**** Given records ****

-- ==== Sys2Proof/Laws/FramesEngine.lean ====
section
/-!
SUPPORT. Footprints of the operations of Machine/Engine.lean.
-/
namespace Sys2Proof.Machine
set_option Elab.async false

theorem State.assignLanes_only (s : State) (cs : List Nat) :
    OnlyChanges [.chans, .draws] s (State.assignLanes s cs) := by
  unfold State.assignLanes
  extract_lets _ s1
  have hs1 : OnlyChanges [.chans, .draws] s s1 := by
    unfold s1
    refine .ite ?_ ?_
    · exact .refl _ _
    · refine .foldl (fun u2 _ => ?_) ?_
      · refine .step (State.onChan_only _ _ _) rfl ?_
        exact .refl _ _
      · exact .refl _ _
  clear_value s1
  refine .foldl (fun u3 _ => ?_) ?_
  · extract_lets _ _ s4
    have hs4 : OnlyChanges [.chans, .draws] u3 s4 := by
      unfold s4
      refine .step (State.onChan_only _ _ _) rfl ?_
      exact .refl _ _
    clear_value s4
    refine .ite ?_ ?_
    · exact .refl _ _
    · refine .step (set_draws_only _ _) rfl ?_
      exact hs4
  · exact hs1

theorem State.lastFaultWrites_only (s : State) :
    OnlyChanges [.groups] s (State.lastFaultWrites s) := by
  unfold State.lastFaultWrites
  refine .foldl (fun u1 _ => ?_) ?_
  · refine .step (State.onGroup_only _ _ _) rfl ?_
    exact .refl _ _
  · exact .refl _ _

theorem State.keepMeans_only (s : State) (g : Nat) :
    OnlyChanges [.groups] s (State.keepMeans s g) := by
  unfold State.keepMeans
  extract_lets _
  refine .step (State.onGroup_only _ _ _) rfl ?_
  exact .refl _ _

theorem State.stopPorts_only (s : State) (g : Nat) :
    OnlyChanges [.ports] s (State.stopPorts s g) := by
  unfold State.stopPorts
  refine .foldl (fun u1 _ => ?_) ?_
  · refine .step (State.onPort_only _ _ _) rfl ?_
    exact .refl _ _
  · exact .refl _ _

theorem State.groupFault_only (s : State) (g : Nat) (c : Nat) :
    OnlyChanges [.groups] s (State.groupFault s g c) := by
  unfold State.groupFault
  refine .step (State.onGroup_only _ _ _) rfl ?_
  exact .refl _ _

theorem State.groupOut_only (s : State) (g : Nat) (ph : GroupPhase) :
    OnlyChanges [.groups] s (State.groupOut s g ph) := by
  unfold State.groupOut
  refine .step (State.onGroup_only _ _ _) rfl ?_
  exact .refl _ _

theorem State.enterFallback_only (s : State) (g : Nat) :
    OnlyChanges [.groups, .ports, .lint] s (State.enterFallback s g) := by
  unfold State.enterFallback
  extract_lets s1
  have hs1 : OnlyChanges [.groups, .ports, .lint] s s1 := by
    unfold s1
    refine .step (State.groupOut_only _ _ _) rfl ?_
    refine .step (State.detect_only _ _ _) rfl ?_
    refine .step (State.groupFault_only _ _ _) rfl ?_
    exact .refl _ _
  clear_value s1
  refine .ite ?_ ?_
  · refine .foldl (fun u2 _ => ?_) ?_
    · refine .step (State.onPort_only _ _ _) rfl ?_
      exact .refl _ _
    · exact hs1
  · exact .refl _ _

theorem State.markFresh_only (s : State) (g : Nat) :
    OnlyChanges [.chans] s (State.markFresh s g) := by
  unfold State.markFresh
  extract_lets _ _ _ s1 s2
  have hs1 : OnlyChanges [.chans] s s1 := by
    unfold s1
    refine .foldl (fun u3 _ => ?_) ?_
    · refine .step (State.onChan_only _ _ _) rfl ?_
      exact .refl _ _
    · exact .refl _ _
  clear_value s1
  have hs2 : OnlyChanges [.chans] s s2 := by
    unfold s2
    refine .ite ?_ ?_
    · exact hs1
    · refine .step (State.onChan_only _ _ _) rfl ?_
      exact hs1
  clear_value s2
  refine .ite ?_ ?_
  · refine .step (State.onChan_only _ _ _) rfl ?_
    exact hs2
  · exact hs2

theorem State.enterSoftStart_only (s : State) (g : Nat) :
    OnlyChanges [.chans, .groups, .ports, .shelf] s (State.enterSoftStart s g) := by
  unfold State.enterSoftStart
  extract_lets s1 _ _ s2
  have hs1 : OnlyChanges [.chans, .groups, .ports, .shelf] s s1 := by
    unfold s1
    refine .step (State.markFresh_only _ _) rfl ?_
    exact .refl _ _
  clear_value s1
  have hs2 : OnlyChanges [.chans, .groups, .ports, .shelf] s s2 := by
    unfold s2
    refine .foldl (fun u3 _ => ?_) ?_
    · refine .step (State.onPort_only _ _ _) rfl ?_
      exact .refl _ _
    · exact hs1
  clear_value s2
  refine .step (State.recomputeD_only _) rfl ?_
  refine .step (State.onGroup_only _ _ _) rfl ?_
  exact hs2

****
**** Given records ****

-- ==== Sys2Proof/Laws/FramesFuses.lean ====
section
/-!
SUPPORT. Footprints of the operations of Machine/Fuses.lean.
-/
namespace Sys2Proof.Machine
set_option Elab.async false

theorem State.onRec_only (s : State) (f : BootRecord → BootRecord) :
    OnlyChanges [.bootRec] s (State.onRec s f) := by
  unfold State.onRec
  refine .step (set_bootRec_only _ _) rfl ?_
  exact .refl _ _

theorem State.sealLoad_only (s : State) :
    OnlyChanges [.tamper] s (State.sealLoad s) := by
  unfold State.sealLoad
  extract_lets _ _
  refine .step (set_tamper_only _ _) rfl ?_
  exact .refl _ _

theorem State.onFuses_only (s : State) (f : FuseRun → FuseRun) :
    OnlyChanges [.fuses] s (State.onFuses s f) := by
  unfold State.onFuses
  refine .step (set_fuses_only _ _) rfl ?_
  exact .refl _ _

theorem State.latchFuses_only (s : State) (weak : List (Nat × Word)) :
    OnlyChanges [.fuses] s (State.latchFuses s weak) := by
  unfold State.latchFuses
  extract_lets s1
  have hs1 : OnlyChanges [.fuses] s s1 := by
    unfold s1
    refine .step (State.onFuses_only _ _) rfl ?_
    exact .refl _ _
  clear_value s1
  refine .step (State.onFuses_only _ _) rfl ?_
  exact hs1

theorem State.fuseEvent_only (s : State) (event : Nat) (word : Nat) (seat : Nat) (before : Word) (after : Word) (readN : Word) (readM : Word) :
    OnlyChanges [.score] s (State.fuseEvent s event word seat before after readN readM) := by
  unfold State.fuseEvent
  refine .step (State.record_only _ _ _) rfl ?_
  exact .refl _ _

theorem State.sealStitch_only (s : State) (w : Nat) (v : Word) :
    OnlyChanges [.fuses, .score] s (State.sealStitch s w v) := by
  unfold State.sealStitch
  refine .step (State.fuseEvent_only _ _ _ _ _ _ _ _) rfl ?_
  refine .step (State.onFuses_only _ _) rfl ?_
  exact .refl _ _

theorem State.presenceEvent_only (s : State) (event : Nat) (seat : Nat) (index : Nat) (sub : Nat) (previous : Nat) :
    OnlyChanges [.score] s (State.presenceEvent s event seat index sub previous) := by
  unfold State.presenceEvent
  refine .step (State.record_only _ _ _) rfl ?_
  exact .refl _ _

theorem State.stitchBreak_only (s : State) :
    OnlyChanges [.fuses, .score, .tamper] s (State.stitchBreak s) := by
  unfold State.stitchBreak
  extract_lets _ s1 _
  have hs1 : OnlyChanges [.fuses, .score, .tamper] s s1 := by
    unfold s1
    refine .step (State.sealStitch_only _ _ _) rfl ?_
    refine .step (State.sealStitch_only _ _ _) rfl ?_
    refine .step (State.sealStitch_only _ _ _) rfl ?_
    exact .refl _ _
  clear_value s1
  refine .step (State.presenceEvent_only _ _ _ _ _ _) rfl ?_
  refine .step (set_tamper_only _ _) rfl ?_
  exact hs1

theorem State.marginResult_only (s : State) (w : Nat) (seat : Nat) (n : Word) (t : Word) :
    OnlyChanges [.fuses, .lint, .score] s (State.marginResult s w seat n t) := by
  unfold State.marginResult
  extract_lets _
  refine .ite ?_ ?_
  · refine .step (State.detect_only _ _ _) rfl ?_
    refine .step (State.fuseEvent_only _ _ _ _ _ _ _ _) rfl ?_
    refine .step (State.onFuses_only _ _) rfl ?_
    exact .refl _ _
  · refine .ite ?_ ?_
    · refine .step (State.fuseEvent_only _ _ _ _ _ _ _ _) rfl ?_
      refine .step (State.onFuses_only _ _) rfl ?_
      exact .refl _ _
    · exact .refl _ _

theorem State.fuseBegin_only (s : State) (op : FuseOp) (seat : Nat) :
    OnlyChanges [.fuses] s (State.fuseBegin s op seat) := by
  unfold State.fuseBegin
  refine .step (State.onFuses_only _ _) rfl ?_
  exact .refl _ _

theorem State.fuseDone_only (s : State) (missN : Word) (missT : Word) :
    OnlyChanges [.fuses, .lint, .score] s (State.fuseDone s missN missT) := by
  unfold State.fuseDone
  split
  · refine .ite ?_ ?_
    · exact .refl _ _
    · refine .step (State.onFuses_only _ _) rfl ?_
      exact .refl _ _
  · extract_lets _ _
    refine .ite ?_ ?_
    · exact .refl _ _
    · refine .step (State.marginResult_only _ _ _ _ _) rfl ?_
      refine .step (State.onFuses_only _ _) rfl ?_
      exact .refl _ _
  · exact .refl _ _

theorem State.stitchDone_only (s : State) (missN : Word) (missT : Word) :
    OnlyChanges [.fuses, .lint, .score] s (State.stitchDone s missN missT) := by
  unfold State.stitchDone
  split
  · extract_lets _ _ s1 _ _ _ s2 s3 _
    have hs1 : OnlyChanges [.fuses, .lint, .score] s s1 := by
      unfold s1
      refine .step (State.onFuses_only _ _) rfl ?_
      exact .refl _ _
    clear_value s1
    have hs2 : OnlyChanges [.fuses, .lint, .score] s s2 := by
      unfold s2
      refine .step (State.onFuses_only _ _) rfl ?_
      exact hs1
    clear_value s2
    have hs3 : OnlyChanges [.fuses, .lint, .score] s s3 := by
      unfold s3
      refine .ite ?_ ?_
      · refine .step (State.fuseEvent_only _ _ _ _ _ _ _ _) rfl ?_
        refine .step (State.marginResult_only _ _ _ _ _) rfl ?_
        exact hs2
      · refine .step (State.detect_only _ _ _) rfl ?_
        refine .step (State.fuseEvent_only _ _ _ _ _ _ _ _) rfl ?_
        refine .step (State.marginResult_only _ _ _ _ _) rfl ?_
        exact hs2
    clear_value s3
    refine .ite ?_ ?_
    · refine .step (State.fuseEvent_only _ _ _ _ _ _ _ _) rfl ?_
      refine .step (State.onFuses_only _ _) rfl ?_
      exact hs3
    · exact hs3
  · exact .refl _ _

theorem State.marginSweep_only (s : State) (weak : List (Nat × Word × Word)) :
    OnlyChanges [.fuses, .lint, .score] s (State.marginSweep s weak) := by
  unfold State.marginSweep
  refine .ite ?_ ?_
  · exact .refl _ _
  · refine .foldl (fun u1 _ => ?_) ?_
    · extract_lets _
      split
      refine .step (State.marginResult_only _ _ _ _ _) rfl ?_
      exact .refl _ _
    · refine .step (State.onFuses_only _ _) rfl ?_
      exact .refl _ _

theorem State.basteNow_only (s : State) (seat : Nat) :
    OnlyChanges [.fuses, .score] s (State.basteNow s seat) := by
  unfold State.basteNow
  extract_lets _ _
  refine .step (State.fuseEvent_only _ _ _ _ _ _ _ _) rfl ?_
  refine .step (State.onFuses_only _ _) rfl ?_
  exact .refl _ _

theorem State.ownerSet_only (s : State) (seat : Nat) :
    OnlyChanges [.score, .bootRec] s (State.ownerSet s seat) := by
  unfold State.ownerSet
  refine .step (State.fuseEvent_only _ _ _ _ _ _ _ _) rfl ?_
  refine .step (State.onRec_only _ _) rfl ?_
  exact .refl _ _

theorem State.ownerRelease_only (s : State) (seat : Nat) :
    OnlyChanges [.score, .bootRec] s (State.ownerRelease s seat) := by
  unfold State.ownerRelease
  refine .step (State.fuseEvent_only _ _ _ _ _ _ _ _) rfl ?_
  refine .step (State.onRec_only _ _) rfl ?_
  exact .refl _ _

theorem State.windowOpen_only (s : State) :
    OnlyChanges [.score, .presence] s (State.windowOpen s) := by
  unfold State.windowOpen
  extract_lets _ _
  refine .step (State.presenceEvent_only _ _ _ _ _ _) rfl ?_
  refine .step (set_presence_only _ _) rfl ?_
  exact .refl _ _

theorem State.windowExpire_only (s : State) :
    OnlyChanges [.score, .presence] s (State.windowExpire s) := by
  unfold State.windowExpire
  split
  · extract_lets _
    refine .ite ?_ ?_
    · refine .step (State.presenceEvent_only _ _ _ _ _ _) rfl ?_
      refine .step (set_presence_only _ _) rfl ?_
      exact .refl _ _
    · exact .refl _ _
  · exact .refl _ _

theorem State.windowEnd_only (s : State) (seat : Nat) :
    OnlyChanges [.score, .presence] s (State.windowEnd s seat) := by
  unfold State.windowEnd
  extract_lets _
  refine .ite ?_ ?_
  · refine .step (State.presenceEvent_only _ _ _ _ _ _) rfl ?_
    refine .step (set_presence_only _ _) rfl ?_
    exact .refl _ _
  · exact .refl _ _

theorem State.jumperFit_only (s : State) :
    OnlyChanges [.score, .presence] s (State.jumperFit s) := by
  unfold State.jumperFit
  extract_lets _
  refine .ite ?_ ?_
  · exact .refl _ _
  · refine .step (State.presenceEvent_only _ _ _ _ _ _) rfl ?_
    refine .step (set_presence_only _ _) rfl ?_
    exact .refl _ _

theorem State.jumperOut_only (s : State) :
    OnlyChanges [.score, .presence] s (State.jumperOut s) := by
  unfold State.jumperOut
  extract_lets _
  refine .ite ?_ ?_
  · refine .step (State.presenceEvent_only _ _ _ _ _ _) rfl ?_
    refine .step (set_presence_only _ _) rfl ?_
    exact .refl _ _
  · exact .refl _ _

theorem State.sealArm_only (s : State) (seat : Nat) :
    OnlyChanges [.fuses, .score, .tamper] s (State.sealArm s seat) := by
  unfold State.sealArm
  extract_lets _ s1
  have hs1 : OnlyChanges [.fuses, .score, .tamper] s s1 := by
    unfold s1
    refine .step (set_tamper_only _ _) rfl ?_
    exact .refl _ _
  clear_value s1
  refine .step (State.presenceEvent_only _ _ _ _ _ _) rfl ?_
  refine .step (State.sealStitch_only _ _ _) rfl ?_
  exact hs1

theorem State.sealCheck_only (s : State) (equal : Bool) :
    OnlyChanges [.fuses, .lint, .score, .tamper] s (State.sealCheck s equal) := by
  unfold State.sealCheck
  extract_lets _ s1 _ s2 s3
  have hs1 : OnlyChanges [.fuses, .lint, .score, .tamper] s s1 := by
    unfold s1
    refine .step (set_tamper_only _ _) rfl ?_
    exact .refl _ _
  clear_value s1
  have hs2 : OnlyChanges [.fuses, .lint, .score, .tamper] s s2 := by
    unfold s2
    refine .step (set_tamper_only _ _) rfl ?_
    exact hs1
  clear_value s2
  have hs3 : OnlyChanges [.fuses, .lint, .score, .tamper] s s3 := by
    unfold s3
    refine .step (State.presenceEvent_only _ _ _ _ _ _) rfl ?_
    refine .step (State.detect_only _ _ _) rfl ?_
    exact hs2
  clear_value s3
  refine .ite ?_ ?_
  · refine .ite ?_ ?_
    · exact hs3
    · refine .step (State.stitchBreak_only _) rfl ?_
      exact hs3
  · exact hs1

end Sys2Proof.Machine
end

****

▸ **What needs to be done**:
Take the lines above from the one containing "-- ==== Sys2Proof/Laws/FramesEngine.lean" down to the one containing "extract_lets _ _ s4", and transcribe them exactly, both ends included.

▸ **Result**:
-- ==== Sys2Proof/Laws/FramesEngine.lean ====
section
/-!
SUPPORT. Footprints of the operations of Machine/Engine.lean.
-/
namespace Sys2Proof.Machine
set_option Elab.async false

theorem State.assignLanes_only (s : State) (cs : List Nat) :
    OnlyChanges [.chans, .draws] s (State.assignLanes s cs) := by
  unfold State.assignLanes
  extract_lets _ s1
  have hs1 : OnlyChanges [.chans, .draws] s s1 := by
    unfold s1
    refine .ite ?_ ?_
    · exact .refl _ _
    · refine .foldl (fun u2 _ => ?_) ?_
      · refine .step (State.onChan_only _ _ _) rfl ?_
        exact .refl _ _
      · exact .refl _ _
  clear_value s1
  refine .foldl (fun u3 _ => ?_) ?_
  · extract_lets _ _ s4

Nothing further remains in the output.